Would you please return the lines of the entries below starting at the line that has "a => .next (s.busAccess a)" and ending at the line that has "s.accept (BitVec.ofNat 32", both included, exactly as they are?
*** Opening DATA PROVIDED ***
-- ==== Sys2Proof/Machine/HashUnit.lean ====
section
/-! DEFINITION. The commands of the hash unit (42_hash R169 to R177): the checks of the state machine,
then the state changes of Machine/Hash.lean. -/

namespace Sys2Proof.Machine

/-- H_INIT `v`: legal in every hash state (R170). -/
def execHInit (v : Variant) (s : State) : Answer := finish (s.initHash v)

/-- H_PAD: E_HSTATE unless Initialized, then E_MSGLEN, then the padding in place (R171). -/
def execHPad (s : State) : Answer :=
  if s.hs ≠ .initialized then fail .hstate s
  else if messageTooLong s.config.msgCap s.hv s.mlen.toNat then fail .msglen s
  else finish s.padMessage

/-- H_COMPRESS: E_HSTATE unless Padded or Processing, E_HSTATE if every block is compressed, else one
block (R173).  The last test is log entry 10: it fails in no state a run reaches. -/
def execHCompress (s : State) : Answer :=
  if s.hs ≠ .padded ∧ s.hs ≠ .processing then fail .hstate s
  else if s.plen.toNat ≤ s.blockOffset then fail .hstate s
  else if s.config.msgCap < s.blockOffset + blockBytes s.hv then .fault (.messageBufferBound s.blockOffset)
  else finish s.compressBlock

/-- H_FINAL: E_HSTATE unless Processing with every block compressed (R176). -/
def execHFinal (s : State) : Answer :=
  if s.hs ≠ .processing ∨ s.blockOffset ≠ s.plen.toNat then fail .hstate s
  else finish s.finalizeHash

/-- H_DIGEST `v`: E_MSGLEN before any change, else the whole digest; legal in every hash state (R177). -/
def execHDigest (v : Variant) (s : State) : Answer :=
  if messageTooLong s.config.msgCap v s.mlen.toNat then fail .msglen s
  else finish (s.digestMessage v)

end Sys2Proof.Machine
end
*** Closing DATA PROVIDED ***
*** Opening DATA PROVIDED ***
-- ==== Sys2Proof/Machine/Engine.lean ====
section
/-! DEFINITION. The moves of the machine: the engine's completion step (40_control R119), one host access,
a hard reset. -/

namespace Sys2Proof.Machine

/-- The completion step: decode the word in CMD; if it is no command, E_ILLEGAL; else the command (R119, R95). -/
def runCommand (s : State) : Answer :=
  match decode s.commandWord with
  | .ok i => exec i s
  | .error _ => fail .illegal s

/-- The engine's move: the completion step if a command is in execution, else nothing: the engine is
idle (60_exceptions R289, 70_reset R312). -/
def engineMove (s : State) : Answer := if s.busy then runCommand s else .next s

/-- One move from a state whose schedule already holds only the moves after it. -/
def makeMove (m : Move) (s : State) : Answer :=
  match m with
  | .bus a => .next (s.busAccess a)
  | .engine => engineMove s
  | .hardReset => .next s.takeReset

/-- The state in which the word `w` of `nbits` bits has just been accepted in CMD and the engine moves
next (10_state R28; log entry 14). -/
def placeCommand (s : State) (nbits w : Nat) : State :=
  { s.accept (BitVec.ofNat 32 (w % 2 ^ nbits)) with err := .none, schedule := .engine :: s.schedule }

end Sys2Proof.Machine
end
*** Closing DATA PROVIDED ***
> [EXERCISE RESULT]:
  | .bus a => .next (s.busAccess a)
  | .engine => engineMove s
  | .hardReset => .next s.takeReset

/-- The state in which the word `w` of `nbits` bits has just been accepted in CMD and the engine moves
next (10_state R28; log entry 14). -/
def placeCommand (s : State) (nbits w : Nat) : State :=
  { s.accept (BitVec.ofNat 32 (w % 2 ^ nbits)) with err := .none, schedule := .engine :: s.schedule }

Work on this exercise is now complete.